→ **Exercise details**: Only the lines from the one containing "obtain ⟨he, hwf⟩" through the end of the listing below belong in your answer; retype them exactly.

* * *

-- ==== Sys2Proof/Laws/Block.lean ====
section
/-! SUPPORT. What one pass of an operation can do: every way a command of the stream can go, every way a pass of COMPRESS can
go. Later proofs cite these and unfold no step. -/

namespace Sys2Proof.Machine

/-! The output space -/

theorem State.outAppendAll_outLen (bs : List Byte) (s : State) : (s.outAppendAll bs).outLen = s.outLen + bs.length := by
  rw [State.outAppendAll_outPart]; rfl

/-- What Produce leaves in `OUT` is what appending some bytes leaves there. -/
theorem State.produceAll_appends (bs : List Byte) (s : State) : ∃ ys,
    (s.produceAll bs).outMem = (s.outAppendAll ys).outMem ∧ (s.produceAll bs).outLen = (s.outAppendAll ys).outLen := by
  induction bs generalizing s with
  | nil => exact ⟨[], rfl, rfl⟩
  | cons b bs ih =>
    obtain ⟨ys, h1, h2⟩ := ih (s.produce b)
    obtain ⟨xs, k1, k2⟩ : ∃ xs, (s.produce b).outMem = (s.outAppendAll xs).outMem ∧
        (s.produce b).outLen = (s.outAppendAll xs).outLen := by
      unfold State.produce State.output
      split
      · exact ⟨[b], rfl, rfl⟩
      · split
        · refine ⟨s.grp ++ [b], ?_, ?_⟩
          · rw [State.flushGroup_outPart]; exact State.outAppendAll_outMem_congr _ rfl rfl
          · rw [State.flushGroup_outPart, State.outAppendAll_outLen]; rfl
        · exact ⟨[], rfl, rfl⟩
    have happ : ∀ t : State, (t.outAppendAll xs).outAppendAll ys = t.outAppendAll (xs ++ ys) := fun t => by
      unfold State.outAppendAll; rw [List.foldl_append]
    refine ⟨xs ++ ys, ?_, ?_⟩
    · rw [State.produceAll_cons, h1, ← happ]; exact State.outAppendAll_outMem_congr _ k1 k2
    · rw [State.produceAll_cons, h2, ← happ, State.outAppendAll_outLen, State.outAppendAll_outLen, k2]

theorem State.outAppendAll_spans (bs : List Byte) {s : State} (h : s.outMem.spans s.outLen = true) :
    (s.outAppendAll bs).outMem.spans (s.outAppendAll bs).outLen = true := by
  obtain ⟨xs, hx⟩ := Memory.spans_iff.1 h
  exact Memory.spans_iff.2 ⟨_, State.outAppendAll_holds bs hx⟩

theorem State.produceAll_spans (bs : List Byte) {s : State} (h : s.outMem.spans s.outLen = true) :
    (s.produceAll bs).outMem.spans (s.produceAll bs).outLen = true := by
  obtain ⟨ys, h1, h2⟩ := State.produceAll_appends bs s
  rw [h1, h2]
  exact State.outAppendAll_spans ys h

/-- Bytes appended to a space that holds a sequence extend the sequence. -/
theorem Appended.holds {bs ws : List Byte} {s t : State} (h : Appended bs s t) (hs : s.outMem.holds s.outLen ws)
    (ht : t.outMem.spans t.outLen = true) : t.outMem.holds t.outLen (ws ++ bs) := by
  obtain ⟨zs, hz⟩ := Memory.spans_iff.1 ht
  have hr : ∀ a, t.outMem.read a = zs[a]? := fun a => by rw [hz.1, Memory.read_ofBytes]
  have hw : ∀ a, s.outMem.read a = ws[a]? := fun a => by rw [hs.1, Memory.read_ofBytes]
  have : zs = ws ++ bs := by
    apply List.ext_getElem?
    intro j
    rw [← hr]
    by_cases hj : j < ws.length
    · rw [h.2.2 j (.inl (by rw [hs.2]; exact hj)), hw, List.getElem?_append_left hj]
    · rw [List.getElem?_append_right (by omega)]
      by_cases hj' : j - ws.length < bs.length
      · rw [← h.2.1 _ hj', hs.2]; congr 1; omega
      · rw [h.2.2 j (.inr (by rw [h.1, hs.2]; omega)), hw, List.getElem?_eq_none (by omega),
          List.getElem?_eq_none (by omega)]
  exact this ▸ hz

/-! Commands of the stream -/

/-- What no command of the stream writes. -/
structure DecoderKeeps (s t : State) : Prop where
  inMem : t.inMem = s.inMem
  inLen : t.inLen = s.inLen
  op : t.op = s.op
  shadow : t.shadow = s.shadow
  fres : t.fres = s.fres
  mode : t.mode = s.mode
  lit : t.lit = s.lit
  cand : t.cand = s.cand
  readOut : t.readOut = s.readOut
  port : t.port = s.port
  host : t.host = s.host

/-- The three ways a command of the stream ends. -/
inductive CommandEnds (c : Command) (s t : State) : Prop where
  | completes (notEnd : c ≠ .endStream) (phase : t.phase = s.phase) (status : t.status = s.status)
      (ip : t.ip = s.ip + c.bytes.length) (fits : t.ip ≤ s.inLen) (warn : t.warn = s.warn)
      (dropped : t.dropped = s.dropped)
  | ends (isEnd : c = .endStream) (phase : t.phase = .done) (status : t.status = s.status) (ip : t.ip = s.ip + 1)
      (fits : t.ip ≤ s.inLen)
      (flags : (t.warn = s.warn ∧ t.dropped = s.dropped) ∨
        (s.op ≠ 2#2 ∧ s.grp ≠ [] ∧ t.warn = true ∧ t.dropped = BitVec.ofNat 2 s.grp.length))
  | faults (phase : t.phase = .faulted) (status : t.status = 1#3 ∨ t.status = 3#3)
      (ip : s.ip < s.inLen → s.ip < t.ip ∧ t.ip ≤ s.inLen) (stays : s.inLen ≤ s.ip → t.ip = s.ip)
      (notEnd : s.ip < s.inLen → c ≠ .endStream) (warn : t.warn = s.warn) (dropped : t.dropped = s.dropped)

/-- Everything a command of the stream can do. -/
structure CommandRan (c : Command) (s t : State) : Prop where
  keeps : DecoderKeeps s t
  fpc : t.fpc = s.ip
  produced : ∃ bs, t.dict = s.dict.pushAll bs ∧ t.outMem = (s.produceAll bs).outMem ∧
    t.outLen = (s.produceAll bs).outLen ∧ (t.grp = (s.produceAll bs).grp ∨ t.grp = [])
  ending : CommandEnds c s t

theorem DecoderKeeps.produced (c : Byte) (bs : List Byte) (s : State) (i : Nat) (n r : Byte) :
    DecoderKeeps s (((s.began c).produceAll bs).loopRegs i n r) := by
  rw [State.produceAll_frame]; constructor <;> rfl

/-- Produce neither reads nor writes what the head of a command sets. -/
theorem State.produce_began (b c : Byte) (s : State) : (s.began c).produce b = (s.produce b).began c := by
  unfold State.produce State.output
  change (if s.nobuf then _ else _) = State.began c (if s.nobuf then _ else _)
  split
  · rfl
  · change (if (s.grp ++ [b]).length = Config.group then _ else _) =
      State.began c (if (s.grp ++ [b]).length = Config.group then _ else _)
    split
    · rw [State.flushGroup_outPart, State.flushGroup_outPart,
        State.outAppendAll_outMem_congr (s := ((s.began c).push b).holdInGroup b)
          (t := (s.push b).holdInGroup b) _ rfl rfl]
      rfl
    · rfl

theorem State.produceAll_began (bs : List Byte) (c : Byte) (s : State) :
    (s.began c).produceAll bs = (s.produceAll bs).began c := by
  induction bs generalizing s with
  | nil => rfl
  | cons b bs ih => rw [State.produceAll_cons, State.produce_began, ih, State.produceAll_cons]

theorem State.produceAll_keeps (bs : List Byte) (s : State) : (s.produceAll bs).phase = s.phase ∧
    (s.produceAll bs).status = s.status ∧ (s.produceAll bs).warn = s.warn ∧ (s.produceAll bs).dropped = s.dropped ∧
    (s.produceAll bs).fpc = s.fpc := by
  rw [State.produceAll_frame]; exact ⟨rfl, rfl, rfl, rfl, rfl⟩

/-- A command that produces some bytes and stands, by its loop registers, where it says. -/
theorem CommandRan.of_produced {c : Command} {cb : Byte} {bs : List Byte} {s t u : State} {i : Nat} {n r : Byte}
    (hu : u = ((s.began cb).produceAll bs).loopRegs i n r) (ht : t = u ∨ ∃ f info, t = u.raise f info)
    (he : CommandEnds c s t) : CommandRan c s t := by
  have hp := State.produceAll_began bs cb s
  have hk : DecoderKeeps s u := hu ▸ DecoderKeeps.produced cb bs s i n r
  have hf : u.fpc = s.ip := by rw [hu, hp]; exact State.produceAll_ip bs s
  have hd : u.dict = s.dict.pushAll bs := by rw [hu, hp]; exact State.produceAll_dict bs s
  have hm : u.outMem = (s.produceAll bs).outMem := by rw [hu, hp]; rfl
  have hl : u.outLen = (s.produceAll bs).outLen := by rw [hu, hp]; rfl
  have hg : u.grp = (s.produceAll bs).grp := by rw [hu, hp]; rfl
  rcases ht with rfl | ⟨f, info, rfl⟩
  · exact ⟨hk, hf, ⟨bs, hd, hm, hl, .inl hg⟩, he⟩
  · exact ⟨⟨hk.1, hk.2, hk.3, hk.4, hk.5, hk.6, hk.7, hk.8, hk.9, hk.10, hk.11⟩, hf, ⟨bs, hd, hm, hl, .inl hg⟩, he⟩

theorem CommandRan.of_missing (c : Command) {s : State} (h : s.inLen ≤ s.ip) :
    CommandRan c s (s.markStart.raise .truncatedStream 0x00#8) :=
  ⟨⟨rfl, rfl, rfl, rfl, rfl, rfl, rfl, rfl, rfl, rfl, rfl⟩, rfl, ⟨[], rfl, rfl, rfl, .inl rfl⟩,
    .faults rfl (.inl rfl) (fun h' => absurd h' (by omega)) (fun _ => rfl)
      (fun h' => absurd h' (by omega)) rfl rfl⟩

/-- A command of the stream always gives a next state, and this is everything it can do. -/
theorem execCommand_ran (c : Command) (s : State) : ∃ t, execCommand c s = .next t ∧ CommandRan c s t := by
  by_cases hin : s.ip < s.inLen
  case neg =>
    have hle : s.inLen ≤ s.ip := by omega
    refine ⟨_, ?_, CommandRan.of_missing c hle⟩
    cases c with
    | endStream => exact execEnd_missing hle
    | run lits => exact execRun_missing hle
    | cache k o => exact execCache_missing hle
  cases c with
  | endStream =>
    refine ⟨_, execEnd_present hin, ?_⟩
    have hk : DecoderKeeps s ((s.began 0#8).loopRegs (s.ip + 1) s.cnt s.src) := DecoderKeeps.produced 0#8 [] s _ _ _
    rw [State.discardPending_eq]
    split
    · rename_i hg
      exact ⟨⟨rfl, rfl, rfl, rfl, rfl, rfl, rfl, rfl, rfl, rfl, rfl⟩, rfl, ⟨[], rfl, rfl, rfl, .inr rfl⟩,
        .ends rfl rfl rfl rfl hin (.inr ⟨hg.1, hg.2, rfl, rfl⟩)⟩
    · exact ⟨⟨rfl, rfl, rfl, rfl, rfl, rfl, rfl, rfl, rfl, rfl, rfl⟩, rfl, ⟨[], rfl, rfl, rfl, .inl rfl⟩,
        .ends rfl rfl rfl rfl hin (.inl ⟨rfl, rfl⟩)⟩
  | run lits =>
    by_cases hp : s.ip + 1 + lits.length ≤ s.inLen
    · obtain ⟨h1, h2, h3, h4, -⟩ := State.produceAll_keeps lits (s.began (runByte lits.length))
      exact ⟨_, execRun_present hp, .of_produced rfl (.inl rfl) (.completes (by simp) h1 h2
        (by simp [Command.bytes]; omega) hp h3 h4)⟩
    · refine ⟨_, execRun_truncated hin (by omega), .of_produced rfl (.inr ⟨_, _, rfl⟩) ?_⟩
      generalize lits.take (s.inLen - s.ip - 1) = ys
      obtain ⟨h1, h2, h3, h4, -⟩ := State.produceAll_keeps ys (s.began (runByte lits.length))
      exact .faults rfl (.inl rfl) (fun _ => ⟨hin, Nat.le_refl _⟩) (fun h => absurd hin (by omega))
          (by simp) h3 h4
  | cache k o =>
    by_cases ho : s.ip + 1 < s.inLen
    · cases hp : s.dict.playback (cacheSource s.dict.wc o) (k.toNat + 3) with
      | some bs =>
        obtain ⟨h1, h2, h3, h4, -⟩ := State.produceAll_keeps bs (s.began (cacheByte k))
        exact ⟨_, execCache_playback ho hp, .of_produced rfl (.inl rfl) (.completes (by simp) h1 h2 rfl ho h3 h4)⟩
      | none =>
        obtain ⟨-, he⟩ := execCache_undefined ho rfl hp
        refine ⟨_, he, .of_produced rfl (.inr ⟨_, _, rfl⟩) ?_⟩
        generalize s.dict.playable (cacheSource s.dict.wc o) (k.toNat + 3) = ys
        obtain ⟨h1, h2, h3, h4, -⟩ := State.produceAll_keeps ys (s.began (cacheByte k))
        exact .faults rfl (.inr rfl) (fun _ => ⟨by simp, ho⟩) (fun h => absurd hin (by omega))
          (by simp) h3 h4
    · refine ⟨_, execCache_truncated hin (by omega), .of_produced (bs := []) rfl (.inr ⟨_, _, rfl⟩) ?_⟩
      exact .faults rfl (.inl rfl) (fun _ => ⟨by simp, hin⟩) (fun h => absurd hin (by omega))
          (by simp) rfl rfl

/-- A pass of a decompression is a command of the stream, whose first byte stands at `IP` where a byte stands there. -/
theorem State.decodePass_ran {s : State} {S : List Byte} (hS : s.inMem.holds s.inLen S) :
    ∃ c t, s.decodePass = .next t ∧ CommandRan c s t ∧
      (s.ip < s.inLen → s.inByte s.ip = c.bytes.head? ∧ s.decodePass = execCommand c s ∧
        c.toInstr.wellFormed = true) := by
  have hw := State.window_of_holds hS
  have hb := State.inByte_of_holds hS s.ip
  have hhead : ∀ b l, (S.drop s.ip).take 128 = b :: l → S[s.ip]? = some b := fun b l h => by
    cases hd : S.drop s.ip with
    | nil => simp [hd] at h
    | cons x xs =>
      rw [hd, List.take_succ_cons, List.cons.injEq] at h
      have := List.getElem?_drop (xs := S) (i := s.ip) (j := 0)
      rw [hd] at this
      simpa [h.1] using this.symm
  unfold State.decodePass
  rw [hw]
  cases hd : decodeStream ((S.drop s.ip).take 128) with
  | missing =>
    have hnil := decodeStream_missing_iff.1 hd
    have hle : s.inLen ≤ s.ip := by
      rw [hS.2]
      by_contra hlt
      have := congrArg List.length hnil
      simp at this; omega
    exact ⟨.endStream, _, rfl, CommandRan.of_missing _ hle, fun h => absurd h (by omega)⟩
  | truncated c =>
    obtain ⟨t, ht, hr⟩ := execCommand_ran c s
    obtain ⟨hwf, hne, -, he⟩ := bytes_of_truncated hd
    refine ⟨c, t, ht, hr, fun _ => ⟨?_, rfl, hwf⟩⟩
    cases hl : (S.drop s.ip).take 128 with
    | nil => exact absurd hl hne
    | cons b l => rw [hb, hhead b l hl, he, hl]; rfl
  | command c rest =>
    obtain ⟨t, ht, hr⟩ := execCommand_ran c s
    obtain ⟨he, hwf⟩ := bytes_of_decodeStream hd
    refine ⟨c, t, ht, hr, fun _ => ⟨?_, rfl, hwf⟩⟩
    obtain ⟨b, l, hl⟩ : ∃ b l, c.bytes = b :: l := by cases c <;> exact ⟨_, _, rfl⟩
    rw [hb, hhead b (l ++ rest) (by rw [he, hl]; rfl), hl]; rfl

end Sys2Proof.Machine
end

* * *

→ **Solved problem**:
    obtain ⟨he, hwf⟩ := bytes_of_decodeStream hd
    refine ⟨c, t, ht, hr, fun _ => ⟨?_, rfl, hwf⟩⟩
    obtain ⟨b, l, hl⟩ : ∃ b l, c.bytes = b :: l := by cases c <;> exact ⟨_, _, rfl⟩
    rw [hb, hhead b (l ++ rest) (by rw [he, hl]; rfl), hl]; rfl

end Sys2Proof.Machine
end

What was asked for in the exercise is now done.